Observations finales concernant le sixième rapport périodique du Royaume-Uni de Grande-Bretagne et d’Irlande du Nord *

Le Comité des droits économiques, sociaux et culturels a examiné le sixième rapport périodique du Royaume-Uni de Grande-Bretagne et d’Irlande du Nord sur la mise en œuvre du Pacte international relatif aux droits économiques, sociaux et culturels (E/C.12/GBR/6) à ses 36e et 37e séances (E/C.12/2016/SR.36 et 37), tenues les 15 et 16 juin 2016, et a adopté, à sa 49e séance, tenue le 24 juin 2016, les observations finales ci-après.

A.Introduction

Le Comité accueille avec satisfaction le sixième rapport périodique soumis par l’État partie ainsi que les informations complémentaires fournies dans ses réponses à la liste de points (E/C.12/GBR/Q/6/Add.1). Il se félicite en outre du dialogue constructif qu’il a eu avec la délégation interministérielle de l’État partie, qui comptait des représentants des gouvernements écossais et gallois. Le Comité regrette qu’en raison de l’absence de représentants du Gouvernement nord-irlandais, il n’a pas été en mesure de se faire une idée complète de la façon dont les droits consacrés par le Pacte étaient exercés en Irlande du Nord.

B.Aspects positifs

Le Comité note avec satisfaction que l’État partie a ratifié, le 8 juin 2009, la Convention relative aux droits des personnes handicapées et, le 7 août 2009, le Protocole facultatif s’y rapportant.

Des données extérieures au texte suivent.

-- ==== Sys2Proof/Machine/Crypto.lean ====
section
/-! DEFINITION. The ciphers that the spec names by their standards (log 74): SHA-256 (R423, R425), and AES-256 in XTS
mode over a 32-byte sector (R380). A byte string is a list, its first byte first. -/
namespace Sys2Proof.Machine

/-! SHA-256, FIPS 180-4. Its words are big-endian. -/

/-- The eight words of a hash state. -/
structure ShaSt where
  a : Word
  b : Word
  c : Word
  d : Word
  e : Word
  f : Word
  g : Word
  h : Word
deriving DecidableEq, Repr

/-- The first four rows of the round constants, and the other four. -/
def shaKLow : List Word :=
  [0x428A2F98, 0x71374491, 0xB5C0FBCF, 0xE9B5DBA5, 0x3956C25B, 0x59F111F1, 0x923F82A4, 0xAB1C5ED5,
   0xD807AA98, 0x12835B01, 0x243185BE, 0x550C7DC3, 0x72BE5D74, 0x80DEB1FE, 0x9BDC06A7, 0xC19BF174,
   0xE49B69C1, 0xEFBE4786, 0x0FC19DC6, 0x240CA1CC, 0x2DE92C6F, 0x4A7484AA, 0x5CB0A9DC, 0x76F988DA,
   0x983E5152, 0xA831C66D, 0xB00327C8, 0xBF597FC7, 0xC6E00BF3, 0xD5A79147, 0x06CA6351, 0x14292967]
def shaKHigh : List Word :=
  [0x27B70A85, 0x2E1B2138, 0x4D2C6DFC, 0x53380D13, 0x650A7354, 0x766A0ABB, 0x81C2C92E, 0x92722C85,
   0xA2BFE8A1, 0xA81A664B, 0xC24B8B70, 0xC76C51A3, 0xD192E819, 0xD6990624, 0xF40E3585, 0x106AA070,
   0x19A4C116, 0x1E376C08, 0x2748774C, 0x34B0BCB5, 0x391C0CB3, 0x4ED8AA4A, 0x5B9CCA4F, 0x682E6FF3,
   0x748F82EE, 0x78A5636F, 0x84C87814, 0x8CC70208, 0x90BEFFFA, 0xA4506CEB, 0xBEF9A3F7, 0xC67178F2]

/-- The state before the first block. -/
def shaInit : ShaSt := ⟨0x6A09E667, 0xBB67AE85, 0x3C6EF372, 0xA54FF53A, 0x510E527F, 0x9B05688C, 0x1F83D9AB, 0x5BE0CD19⟩

/-- The bytes of a number, highest first. -/
def beBytes (n v : Nat) : List Byte := (toBytes n v).reverse
/-- The number whose bytes, highest first, are given. -/
def ofBe (l : List Byte) : Nat := l.foldl (fun n b => 256 * n + b.toNat) 0

/-- The big-endian words of a byte string; a rest of fewer than four bytes is no word. -/
def beWords : List Byte → List Word
  | a :: b :: c :: d :: t => (a ++ b ++ c ++ d) :: beWords t
  | _ => []

/-- The message schedule grows by a number of words; the latest word stands first. -/
def shaExtend : Nat → List Word → List Word
  | 0, w => w
  | n + 1, w =>
    let x := w.getD 1 0
    let y := w.getD 14 0
    let sx := x.rotateRight 17 ^^^ x.rotateRight 19 ^^^ x >>> 10
    let sy := y.rotateRight 7 ^^^ y.rotateRight 18 ^^^ y >>> 3
    shaExtend n ((sx + w.getD 6 0 + sy + w.getD 15 0) :: w)

/-- One round, with the round constant and the word of the schedule added up. -/
def ShaSt.round (s : ShaSt) (kw : Word) : ShaSt :=
  let t1 := s.h + (s.e.rotateRight 6 ^^^ s.e.rotateRight 11 ^^^ s.e.rotateRight 25) + ((s.e &&& s.f) ^^^ (~~~s.e &&& s.g)) + kw
  let t2 := (s.a.rotateRight 2 ^^^ s.a.rotateRight 13 ^^^ s.a.rotateRight 22) + ((s.a &&& s.b) ^^^ (s.a &&& s.c) ^^^ (s.b &&& s.c))
  ⟨t1 + t2, s.a, s.b, s.c, s.d + t1, s.e, s.f, s.g⟩

/-- One block of 16 words. -/
def ShaSt.block (s : ShaSt) (w : List Word) : ShaSt :=
  let t := (List.zipWith (· + ·) (shaKLow ++ shaKHigh) (shaExtend 48 w.reverse).reverse).foldl ShaSt.round s
  ⟨s.a + t.a, s.b + t.b, s.c + t.c, s.d + t.d, s.e + t.e, s.f + t.f, s.g + t.g, s.h + t.h⟩

/-- A number of blocks, one after another. -/
def ShaSt.blocks : Nat → List Word → ShaSt → ShaSt
  | 0, _, s => s
  | n + 1, w, s => ShaSt.blocks n (w.drop 16) (s.block (w.take 16))

/-- The message with its padding. -/
def shaPad (m : List Byte) : List Byte :=
  m ++ 0x80#8 :: List.replicate ((119 - m.length % 64) % 64) 0 ++ beBytes 8 (8 * m.length)

/-- SHA-256 of a byte string, 32 bytes. -/
def sha256 (m : List Byte) : List Byte :=
  let p := shaPad m
  let s := ShaSt.blocks (p.length / 64) (beWords p) shaInit
  [s.a, s.b, s.c, s.d, s.e, s.f, s.g, s.h].flatMap fun w => beBytes 4 w.toNat

/-! AES-256, FIPS 197. The state is 16 bytes, column after column. -/

/-- Multiplication by x in the field of 256 elements. -/
def xtime (a : Byte) : Byte := a <<< 1 ^^^ (if a.msb then 0x1B else 0)
/-- Multiplication in the field, over the low n bits of the second factor. -/
def gfMul : Nat → Byte → Byte → Byte
  | 0, _, _ => 0
  | n + 1, a, b => (if b.getLsbD 0 then a else 0) ^^^ gfMul n (xtime a) (b >>> 1)
/-- The inverse, 0 for 0: the 254th power. -/
def gfInv (a : Byte) : Byte := (List.range 6).foldl (fun r _ => gfMul 8 (gfMul 8 r r) a) a |> fun r => gfMul 8 r r

/-- The substitution of a byte. -/
def subByte (a : Byte) : Byte :=
  let b := gfInv a
  b ^^^ b.rotateLeft 1 ^^^ b.rotateLeft 2 ^^^ b.rotateLeft 3 ^^^ b.rotateLeft 4 ^^^ 0x63

def xorBytes (a b : List Byte) : List Byte := List.zipWith (· ^^^ ·) a b

/-- The key schedule grows by a number of words of four bytes; the latest word stands first. `i` is the next word's
number and `rc` the next round constant. -/
def aesExtend : Nat → Nat → Byte → List (List Byte) → List (List Byte)
  | 0, _, _, w => w
  | n + 1, i, rc, w =>
    let p := w.getD 0 []
    let t :=
      if i % 8 = 0 then xorBytes ((p.rotateLeft 1).map subByte) [rc, 0, 0, 0]
      else if i % 8 = 4 then p.map subByte
      else p
    aesExtend n (i + 1) (if i % 8 = 0 then xtime rc else rc) (xorBytes (w.getD 7 []) t :: w)

/-- The 15 round keys of a 32-byte key. -/
def aesKeys (key : List Byte) : List (List Byte) :=
  let w := (aesExtend 52 8 1 ((List.range 8).map fun i => (key.drop (4 * i)).take 4).reverse).reverse
  (List.range 15).map fun r => ((w.drop (4 * r)).take 4).flatten

/-- The rows of the state shift, and, with `mix`, its columns are mixed. -/
def aesShiftMix (mix : Bool) (s : List Byte) : List Byte :=
  let at_ := fun (c r : Nat) => s.getD (4 * ((c + r) % 4) + r) 0
  (List.range 16).map fun i =>
    let c := i / 4
    let r := i % 4
    if mix then
      let x := at_ c r
      let y := at_ c ((r + 1) % 4)
      xtime x ^^^ (xtime y ^^^ y) ^^^ at_ c ((r + 2) % 4) ^^^ at_ c ((r + 3) % 4)
    else at_ c r

/-- AES-256 of one block. -/
def aes256 (key block : List Byte) : List Byte :=
  let ks := aesKeys key
  let s := ((ks.drop 1).take 13).foldl (fun s k => xorBytes (aesShiftMix true (s.map subByte)) k) (xorBytes block (ks.getD 0 []))
  xorBytes (aesShiftMix false (s.map subByte)) (ks.getD 14 [])

/-- R380: one data unit of 32 bytes under AES-256-XTS, IEEE 1619. -/
def xtsSector (dataKey tweakKey : List Byte) (tweak : Nat) (plain : List Byte) : List Byte :=
  let t0 := aes256 tweakKey (toBytes 16 tweak)
  let v := ofBytes t0
  let t1 := toBytes 16 ((2 * v % 2 ^ 128) ^^^ (if v.testBit 127 then 0x87 else 0))
  let one := fun (t p : List Byte) => xorBytes (aes256 dataKey (xorBytes p t)) t
  one t0 (plain.take 16) ++ one t1 ((plain.drop 16).take 16)

end Sys2Proof.Machine
end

Le Comité accueille avec satisfaction l’adoption des textes ci-après :

a)La loi intitulée Modern Slavery Act 2015 (loi de 2015 relative aux formes contemporaines d’esclavage) ;

b)La loi intitulée Care Act 2014 (loi de 2014 relative à la protection sociale) ;

c)La stratégie d’intégration des réfugiés dans les collectivités écossaises pour la période 2014-2017, intitulée « The New Scots: Integrating Refugees in Scotland’s Communities (2014­2017) » ;

d)Le plan d’action national en faveur des droits de l’homme 2013-2017 de l’Écosse.

C.Principaux sujets de préoccupation et recommandations

Justiciabilité des droits économiques, sociaux et culturels

Le Comité prend acte de la position de l’État partie concernant l’incorporation dans le droit interne des dispositions du Pacte, mais regrette que celles-ci ne puissent pas être directement appliquées par les tribunaux nationaux, ce qui est susceptible de limiter l’accès des personnes à un recours utile en cas de violation du Pacte.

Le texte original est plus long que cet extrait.